U.S. and Canadian Air Defenses Tracking Santa Claus on his Christmas Eve Flight
A Fifty Plus Year Tradition
Every year since I was a child the front page of the morning papers on Christmas day have always carried a little notice from the North American Aerospace Defense Command (NORAD) in Colorado Springs announcing that a sleigh, pulled by eight reindeer, in the sky heading south from the North Pole had been picked up on its radar during the night.
NORAD is the joint U.S. - Canadian military group charged with scanning the skies over North America for early warning about hostile bombers or missiles headed toward North America.
The accounts always stated that, since the sleigh and reindeer posed no hostile threat, no planes were scrambled to intercept and the sleigh was allowed to continue peacefully through U.S. and Canadian airspace.
Keeping Children Entertained on December 24th
The NORAD press release tradition has continued and, in 1998 NORAD launched the NORAD Tracks Santa website.
The website, NORADSanta.org, which is available in English, French, German, Italian, Spanish, Portuguese, Japanese and Chinese, has maps showing where in the world Santa is currently located, a tracker showing how many presents have been delivered, videos and other activities.
Because times are different in different parts of the world Santa's Christmas Eve journey begins before dawn in North America on December 24th. This gives children in North America something to all day while they await nightfall.
The Santa tracking project has continued to grow and, in addition to the NORADSanta.org website, hundreds of volunteers assemble each December 24th at Peterson AFB, home of the North American Aerospace Defense Command in Colorado Springs, Colorado to answer phone calls from children and post updates on Facebook and Twitter.
The toll free telephone number, 1-877-HI-NORAD (877-446-6723) lets children call in to check on Santa's progress.
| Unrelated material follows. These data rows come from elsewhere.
-- ==== Sys2Proof/Machine/Issue.lean ====
section
/-! DEFINITION. The parts of an issue cycle (R16 to R18, R21), instruction fetch and header checks (R168, R182, R335), and the
clocks. -/

namespace Sys2Proof.Machine

/-! ### Waits -/

/-- The registers of the phrase of thread `t` at level `k` or above have no result due (R272). -/
def Core.regsQuiet (k : Core) (keys : List (Nat × Nat)) : Bool := keys.all (fun e => !k.pending e.1 e.2)

/-- ITER of thread `t` need not stall (R121). -/
def Core.canPass (k : Core) (t : Nat) : Bool :=
  let r := match (k.thread t).sub with | some sb => some sb.rid | none => k.principalRec t
  match r with
  | none => true
  | some r =>
    let rc := k.rcd r
    (match (k.thread t).sub with | some sb => sb.mark.isSome | none => false) || decide (rc.count.toNat ≤ rc.next.toNat) ||
      (List.range 64).any (fun e => (k.win e).st == 3 && (k.win e).rid == r) ||
      (decide (rc.next.toNat < rc.oldest.toNat + 64) && (List.range 64).any (fun e => (k.win e).st == 0))

/-- No handed-out iteration of the recruitment of thread `t` runs (R123). -/
def Core.restDone (k : Core) (t : Nat) : Bool :=
  match k.principalRec t with
  | some r => k.window.all (fun e => !(e.2.st == 1 && e.2.rid == r))
  | none => true

/-- Room for a command with so many range entries (R83, R275). -/
def Core.room (k : Core) (cmds entries : Nat) : Bool := decide (k.cmds.length + cmds ≤ 32) && decide (k.ranges.length + entries ≤ 64)

/-- The ticket that an MWAIT waits for (R131): 0, and one not yet issued, stand for the last. -/
def Core.mwaitFor (k : Core) (t : W32) : W32 := if t = 0 ∨ 0 < (t - k.mticket).toInt then k.mticket else t
def ticketLe (a b : W32) : Bool := decide ((a - b).toInt ≤ 0)
/-- Every operation up to the ticket has ended, or stands stopped (R131, R290). -/
def Core.mwaitOver (k : Core) (t : W32) : Bool := !k.mq.any (fun o => ticketLe o.ticket (k.mwaitFor t) && !o.stopped)

/-- A line of the instruction cache is being fetched (R168). -/
def Core.fetching (k : Core) (line : Nat) : Bool := k.mops.any (fun m => m.kind == .ifetch && m.pasid * 2 ^ 56 + m.va / 256 == line)

/-- The condition that ends a wait holds (R16, and the rule that each wait names). A wait that an event of the table ends has none. -/
def State.waitOver (s : State) (c t : Nat) (w : Wait) : Bool :=
  let k := s.core c
  let th := k.thread t
  match w with
  | .fetch line => !k.fetching line
  | .fetchSet line => !k.fetching line
  | .regs keys => k.regsQuiet keys
  | .princ => !k.hasSubs t
  | .release => match th.relSet with | some r => r.empty | none => true
  | .bar _ _ => match th.wrec with | some w => w.past || k.barGen w.grp w.bar != w.gen | none => true
  | .bar0 _ => !th.arr0
  | .order id => !k.cmds.any (fun m => m.id == id)
  | .yield till => decide (till ≤ k.clock)
  | .rput regs => k.regsQuiet regs
  | .exitSubs => !k.hasSubs t
  | .mem _ all => all.all (fun a => !(s.core a.1).stalls a.2.1 a.2.2)
  | .promote => th.promo.all (fun o => !(s.core o).promoReq && (s.core o).promoLines == [])
  | .tb b => (k.tb b).complete
  | .iter => k.canPass t
  | .rjoin => !k.hasSubs t && k.restDone t
  | .copyQueue cmds entries => k.room cmds entries
  | .matQueue => decide (k.mq.length < 4)
  | .covQueue => decide (k.cov.queue.length < 4)
  | .mwait t => k.mwaitOver t
  | .rmap lo hi => !k.ranges.any (fun r => r.meets lo (hi - lo))
  | .wfi mask => decide (mask &&& k.evt.toNat ≠ 0)
  | .qunbind q => !(s.slot q).bound || (s.slot q).atBoundary ((s.slot q).unbinding.getD true)
  | .page va => match s.askedFor (pageUser none 0 va 0) with | some e => !e.open | none => true
  | .window _ _ => false
  | .coll _ => false
  | .disp _ => false
  | .rget _ => false
  | .sem _ => false
  | .sleep _ => false
  | .sleave _ => false

/-- The word at an address may be a header: it is one in form and check (R182, R183). -/
def Core.headerAt (k : Core) (pc : W64) : Bool :=
  decide (pc.toNat % 8 = 0) && match k.fetch pc with
    | some h => headerOk h != .bad
    | none => false

/-- Thread `t` is held (R21): at its top entry, at a block boundary. An entry that does not point at a header never holds (R183). -/
def Core.held (k : Core) (t : Nat) : Bool := (k.thread t).held && k.headerAt (k.thread t).pc

/-- Ready to issue (R16) but for the registers of its next instruction: live, on a core that runs, neither blocked nor held. -/
def State.ready (s : State) (c t : Nat) : Bool :=
  let k := s.core c
  let th := k.thread t
  th.live && !k.halted && !k.held t &&
    match th.block with
    | none => true
    | some w => s.waitOver c t w

/-! ### The hold stack (R21) -/

/-- The members of the group of thread `t` that hold the same top entry. -/
def Core.holders (k : Core) (t : Nat) : List Nat :=
  let e := (k.thread t).hold0
  match k.grpOf t with
  | some g => (k.group g).members.filter (fun m => (k.thread m).hold0 == e)
  | none => [t]

/-- A new arrival at an entry starts the count of its holders again. A held thread that no cycle has noted counts 0. -/
def Core.noteArrivals (k : Core) : Core :=
  let fresh := k.liveTids.filter (fun t => k.held t && (k.thread t).heldFor == 0)
  fresh.foldl (fun k t => ((k.holders t).filter k.held).foldl
    (fun k m => k.updThread m (fun th => { th with heldFor := 1 })) k) k

/-- First event of R21: every holder has arrived. -/
def Core.popArrived (k : Core) : Core :=
  let out := k.liveTids.filter (fun t => k.held t && (k.holders t).all k.held)
  out.foldl (fun k t => k.updThread t Thread.pop) k

/-- Second event of R21: 256 issue cycles of the phrase without an arrival. -/
def Core.holdDue (k : Core) (t : Nat) : Bool := (k.thread t).live && k.held t && decide (257 ≤ (k.thread t).heldFor)

/-! ### The choice of R17 and R18 -/

/-- The live threads of a phrase, by lane. -/
def Core.phraseTids (k : Core) (p : Nat) : List Nat := k.liveTids.filter (fun t => phraseOf t == p)

/-- The lowest PC of some threads. -/
def Core.lowPc (k : Core) (ts : List Nat) : Option W64 :=
  ts.foldl (fun m t =>
    let pc := (k.thread t).pc
    match m with
    | none => some pc
    | some x => if pc.toNat < x.toNat then some pc else m) none

/-- The PC that the segment guard forces (R18): of the lowest segment that has waited 16 issue cycles. -/
def Core.segGuard (k : Core) (p : Nat) (ready : List Nat) : Option W64 :=
  ((List.range (64 / k.segW)).find? (fun g =>
    decide (16 ≤ Map.get 0 (k.phrase p).segWait g) && ready.any (fun t => laneOf t / k.segW == g))).bind
    (fun g => k.lowPc (ready.filter (fun t => laneOf t / k.segW == g)))

/-- The PC that the thread-age guard forces (R18): of the thread that has waited longest, 64 issue cycles or more. -/
def Core.ageGuard (k : Core) (ready : List Nat) : Option W64 :=
  (ready.foldl (fun (m : Option Nat) t =>
    if (k.thread t).waitFor < 64 then m
    else match m with
      | none => some t
      | some x => if (k.thread x).waitFor < (k.thread t).waitFor then some t else m) none).map (fun t => (k.thread t).pc)

/-- The PCs of the two ports (R17, R18). -/
def Core.portPcs (k : Core) (p : Nat) (ready : List Nat) : List W64 :=
  match k.lowPc ready with
  | none => []
  | some p0 =>
    let second := k.lowPc (ready.filter (fun t => (k.thread t).pc != p0))
    let forced := (k.segGuard p ready).or (k.ageGuard ready)
    match forced with
    | some f => if f = p0 then p0 :: second.toList else [p0, f]
    | none => p0 :: second.toList

/-- The issues at one PC: threads of one PC that stand in different blocks are taken apart. -/
def splitByBlk (k : Core) (c p : Nat) (pc : W64) (ts : List Nat) : List Port :=
  let blks := ts.foldl (fun (l : List (Option (W64 × W64))) t =>
    if l.contains (k.thread t).blk then l else l ++ [(k.thread t).blk]) []
  blks.map (fun b => { core := c, phrase := p, pc := pc, set := ts.filter (fun t => (k.thread t).blk == b), blk := b })

/-- Counts of R18 and R21 for the phrase that was chosen, one more for each of its threads and for each segment that holds one; an issue then
resets those of its threads and segments (log 102). -/
def Core.countCycle (k : Core) (p : Nat) : Core :=
  let ts := k.phraseTids p
  let k := ts.foldl (fun k t => k.updThread t (fun th =>
    { th with heldFor := if k.held t then th.heldFor + 1 else th.heldFor, waitFor := th.waitFor + 1 })) k
  let segs := (List.range (64 / k.segW)).foldl (fun (m : Map Nat) g =>
    Map.set 0 m g (if ts.any (fun t => laneOf t / k.segW == g) then Map.get 0 m g + 1 else 0)) (k.phrase p).segWait
  { k with phrases := Map.put k.phrases p { k.phrase p with segWait := segs } }

/-- SLEEP is over: the thread goes on (R243). -/
def Core.wakeSleeper (k : Core) (t : Nat) : Core :=
  match (k.thread t).block with
  | some (.sleep till) => if till ≤ k.clock then k.updThread t (fun th => th.next th.lastWord) else k
  | _ => k

/-- YIELD's 32 cycles are over (R241). -/
def Core.wakeYield (k : Core) (t : Nat) : Core :=
  match (k.thread t).block with
  | some (.yield till) => if till ≤ k.clock then k.updThread t (fun th => { th with block := none }) else k
  | _ => k

/-- What is due before a slot chooses: sleepers, blocked RGETs, arrivals at hold entries (R21, R36, R241, R243). -/
def Core.beforeIssue (k : Core) (slot : Nat) : Core :=
  let k := k.liveTids.foldl (fun k t => (k.wakeSleeper t).wakeYield t) k
  (k.serveSlot slot).noteArrivals.popArrived

/-! ### Fetch (R168, R182) -/

/-- Threads wait for a line of the instruction cache; its fill is started once. -/
def State.waitFetch (s : State) (c : Nat) (ts : List Nat) (pc : W64) : State :=
  let key := lineKey (s.core c).fetchPasid pc
  let s := ts.foldl (fun s t => s.updThread c t (fun th => th.wait (.fetch key))) s
  s.updCore c (fun k =>
    if k.fetching key then k
    else { k with mops := k.mops ++ [{ id := k.nextId, kind := .ifetch, pasid := k.fetchPasid, va := pc.toNat / 256 * 256 }],
                  nextId := k.nextId + 1 })

/-- An issue that ends in a trap of its header or its word has been made (R18). -/
def State.issued (s : State) (c p : Nat) (ts : List Nat) : State :=
  s.updCore c (fun k => ts.foldl (fun k t => k.updThread t (fun th => { th with waitFor := 0 })) (k.noteIssue p ts))

/-- Reads the instruction of a port issue whose block is known. -/
def State.fetchWord (s : State) (p : Port) (hdr : W64 × W64) (ipc : W64) : State × Option Instr :=
  match (s.core p.core).fetch ipc with
  | none => (s.waitFetch p.core p.set ipc, none)
  | some w =>
    let cur : Port := { p with pc := ipc, blk := some hdr, word := w,
                               last := ipc == hdr.1 + 8 * BitVec.ofNat 64 (hdrLen hdr.2) }
    let s := { s with cur := cur }
    match decode w with
    | some i => (s, some i)
    | none => (p.set.foldl (fun s t => s.trap p.core t .illegal ipc w) (s.issued p.core p.phrase p.set), none)

/-- A trap vector's header must have TAG 0xFC and KIND 4 (R335). -/
def vectorOk (h : W64) : Bool := headerOk h == .ok && hdrTag h == 0xFC && hdrKind h == 4

/-- The front of a port issue: the threads still ready at its PC, the header at a block boundary (a PC that is no multiple of 8 names
none, which BADHDR answers), the word. The answer is the
instruction to execute, if there is one. -/
def State.front (s : State) (p : Port) : State × Option Instr :=
  let k := s.core p.core
  let set := p.set.filter (fun t => s.ready p.core t && (k.thread t).pc == p.pc && (k.thread t).blk == p.blk)
  if set = [] then (s, none)
  else
    match p.blk with
    | some h => s.fetchWord { p with set := set } h p.pc
    | none =>
      match if p.pc.toNat % 8 = 0 then k.fetch p.pc else some 0 with
      | none => (s.waitFetch p.core set p.pc, none)
      | some h =>
        let bad := if vectorOk h then [] else set.filter (fun t => (k.thread t).vec)
        let rest := set.filter (fun t => !bad.contains t)
        let s := bad.foldl (fun s t => s.badVector p.core t p.pc) (if bad = [] then s else s.issued p.core p.phrase bad)
        if rest = [] then (s, none)
        else match headerOk h with
          | .ok => s.fetchWord { p with set := rest } (p.pc, h) (p.pc + 8)
          | .bad => (rest.foldl (fun s t => s.trap p.core t .badhdr p.pc p.pc) (s.issued p.core p.phrase rest), none)
          | .reserved => (rest.foldl (fun s t => s.trap p.core t .illegal p.pc p.pc) (s.issued p.core p.phrase rest), none)

end Sys2Proof.Machine
end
The volunteers also post updates on Facebook at http://www.facebook.com/noradsanta and Twitter at https://twitter.com/NoradSanta.
NORAD Tracks Santa 2008
A Cold War Christmas Tradition Continues
NORAD's Santa tracking tradition started by accident in 1955 when an ad in a Colorado Springs newspaper mistakenly printed NORAD's phone number rather than the intended number and a child dialed the number asking about the whereabouts of Santa on that Christmas Eve.
Despite the fact that it was a wrong number, the people at NORAD dutifully played along and reassured the child that they had indeed detected Santa on their radar as he was en route to deliver toys.
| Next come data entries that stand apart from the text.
def Inst.hand (i : Inst) (n : Nat) : Hand × Inst :=
  let d := Map.get ({} : Disp) i.disp n
  let total := d.x.toNat * d.y.toNat
  if i.det then
    let x := i.lcore.toNat + d.k.toNat * i.ncore.toNat
    if x < total ∧ d.dry = false then
      (.index x, { i with disp := Map.put i.disp n { d with k := d.k + 1, dry := decide (2 ^ 32 ≤ d.k.toNat + 1) } })
    else (.gone, i)
  else if d.next ≠ d.fin then (.index d.next.toNat, { i with disp := Map.put i.disp n { d with next := d.next + 1 } })
  else if d.dry || total == 0 then (.gone, i)
  else (.wait, { i with disp := Map.put i.disp n { d with claiming := true } })

/-- What DISPENSE writes (R30, R33). -/
def Hand.result (h : Hand) (x : W32) (d p : Nat) : Res :=
  match h with
  | .index i => { Res.pair d (BitVec.ofNat 32 (i / x.toNat) ++ BitVec.ofNat 32 (i % x.toNat)) 1 with preds := [(p, true)] }
  | _ => { Res.pair d 0xFFFFFFFFFFFFFFFF 1 with preds := [(p, false)] }

/-- A DISPENSE goes to the end of the queue of its dispenser; the oldest one leaves it (R31). -/
def Inst.queueReq (i : Inst) (n : Nat) (r : DispReq) : Inst :=
  let d := Map.get ({} : Disp) i.disp n
  { i with disp := Map.put i.disp n { d with queue := d.queue ++ [r] } }
def Inst.dropReq (i : Inst) (n : Nat) : Inst :=
  let d := Map.get ({} : Disp) i.disp n
  { i with disp := Map.put i.disp n { d with queue := d.queue.drop 1 } }

/-- The operands of DISPENSE. -/
def dispSpec (f : WForm) : OpSpec := { h := f.h, avail := .core, noSub := true, dsts := [dstD f.d 2] }

/-- DISPENSE (R269). It waits behind those that wait already (R31). -/
def execDispense (f : WForm) (s : State) : Out :=
  let n := f.var
  let p := f.a.toNat % 8
  .next (runExecs (dispSpec f) (fun s e =>
    let c := s.cur.core
    let inst : Inst := (s.core c).inst.getD {}
    let d := Map.get ({} : Disp) inst.disp n
    let (h, inst') := if d.queue = [] then inst.hand n else (.wait, inst)
    let s := s.updCore c (fun k => { k with inst := k.inst.map (fun _ => inst') })
    match h with
    | .wait =>
      let s := s.updCore c (fun k => { k with inst := k.inst.map (fun i => i.queueReq n { targets := e.targets, d := f.d.toNat, p := p }) })
      e.targets.foldl (fun s t => s.updThread c t (fun th => th.stall e.ops (dispSpec f).dstRegs (.disp n))) s
    | h => s.finishAll e (h.result d.x f.d.toNat p)) s)

/-- The waiting DISPENSEs take their indices in order of issue, as far as indices go (R31, R270). -/
def State.serveDisp (c n : Nat) : List DispReq → State → State
  | [], s => s
  | r :: rs, s =>
    let inst : Inst := (s.core c).inst.getD {}
    let (h, inst') := inst.hand n
    let s := s.updCore c (fun k => { k with inst := k.inst.map (fun _ => inst') })
    match h with
    | .wait => s
    | h =>
      let s := s.updCore c (fun k => { k with inst := k.inst.map (fun i => i.dropReq n) })
      let res := h.result (Map.get ({} : Disp) inst.disp n).x r.d r.p
      State.serveDisp c n rs (r.targets.foldl (fun s t => s.updThread c t (fun th => (th.apply res).next th.lastWord)) s)

/-- DISPENSER_CLAIM (R31): the core claims the next chunk of the launch's counter, for the DISPENSEs that wait; none is made while its state
is saved (R270). Indices and the end of a
chunk are kept modulo 2^32, the greatest X × Y of R321 (log 101). -/
def execDispenserClaim (core disp : Nat) (s : State) : Out :=
  match (s.core core).inst with
  | none => .next s
  | some i =>
    let d := Map.get ({} : Disp) i.disp disp
    if !d.claiming || (s.core core).saving then .next s
    else
      let total := d.x.toNat * d.y.toNat
      let ctr := match (s.slot i.slot).launch with | some l => l.disp.getD disp 0 | none => total
      let d' : Disp := if total ≤ ctr then { d with claiming := false, dry := true }
        else { d with claiming := false, next := BitVec.ofNat 32 ctr, fin := BitVec.ofNat 32 (min total (ctr + d.chunk.toNat)) }
      let s := s.updCore core (fun k => { k with inst := some { i with disp := Map.put i.disp disp d' } })
      .next (State.serveDisp core disp d'.queue <| s.updSlot i.slot (fun q => { q with launch := q.launch.map (fun l =>
        { l with disp := l.disp.set disp (ctr + d.chunk.toNat) }) }))

/-! ### Register granules (R35, R36, R271, R272) -/

def granSpec (f : IForm) : OpSpec := { h := f.h, avail := .core, noSub := true }

/-- RGET (R35, R36). -/
def execRget (f : IForm) (s : State) : Out :=
  let o := granSpec f
  let g := gather o s
  let s := s.settle o g
  let ts := g.execs.flatMap (·.targets)
  if ts = [] then .next s
  else
    let c := s.cur.core
    let l := f.imm.toNat % 4
    let p := s.cur.phrase
    let k := (s.core c).serveSlot (p % 4)
    let cur := (k.phrase p).xlev.toNat
    let done (k : Core) : Core := ts.foldl (fun k t => k.updThread t (fun th => th.next s.cur.last)) k
    .next (s.updCore c (fun _ =>
      if l ≤ cur then done k
      else if Map.get [] k.rgetQ (p % 4) = [] ∧ k.granules (p % 4) + (l - cur) ≤ 16 then done (k.setLevel p l)
      else
        let k := ts.foldl (fun k t => k.updThread t (fun th => th.wait (.rget l))) k
        { k with rgetQ := Map.put k.rgetQ (p % 4) (Map.get [] k.rgetQ (p % 4) ++ [{ phrase := p, k := l }]) }))

/-- The results still due to registers above level `l` of a phrase (R272). -/
def Core.dueAbove (k : Core) (p l : Nat) : List (Nat × Nat) :=
  k.threads.flatMap (fun e => if e.2.live && phraseOf e.1 == p && e.2.sub.isNone then
    (e.2.pend.filter (fun x => decide (32 * (l + 1) ≤ x.reg) && x.err.isNone)).map (fun x => (e.1, x.reg)) else [])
The Cold War was at its height and there was a perfectly valid fear that if the former Soviet Union decided to launch a bomber attack (the ability to launch a missile attack was still about five years away at that time) the shortest route to targets in North America would be to fly over the North Pole.
For this reason the U.S. and Canada had advance radar tracking stations in distant Greenland and Alaska (which was not yet a state in 1955) as well as northern Canada and other sites around North America.
The command center coordinating this defense is located outside of Colorado Springs. Defense is serious business and the threat of a nuclear attack by bombers, and later missiles, was very real during the Cold War.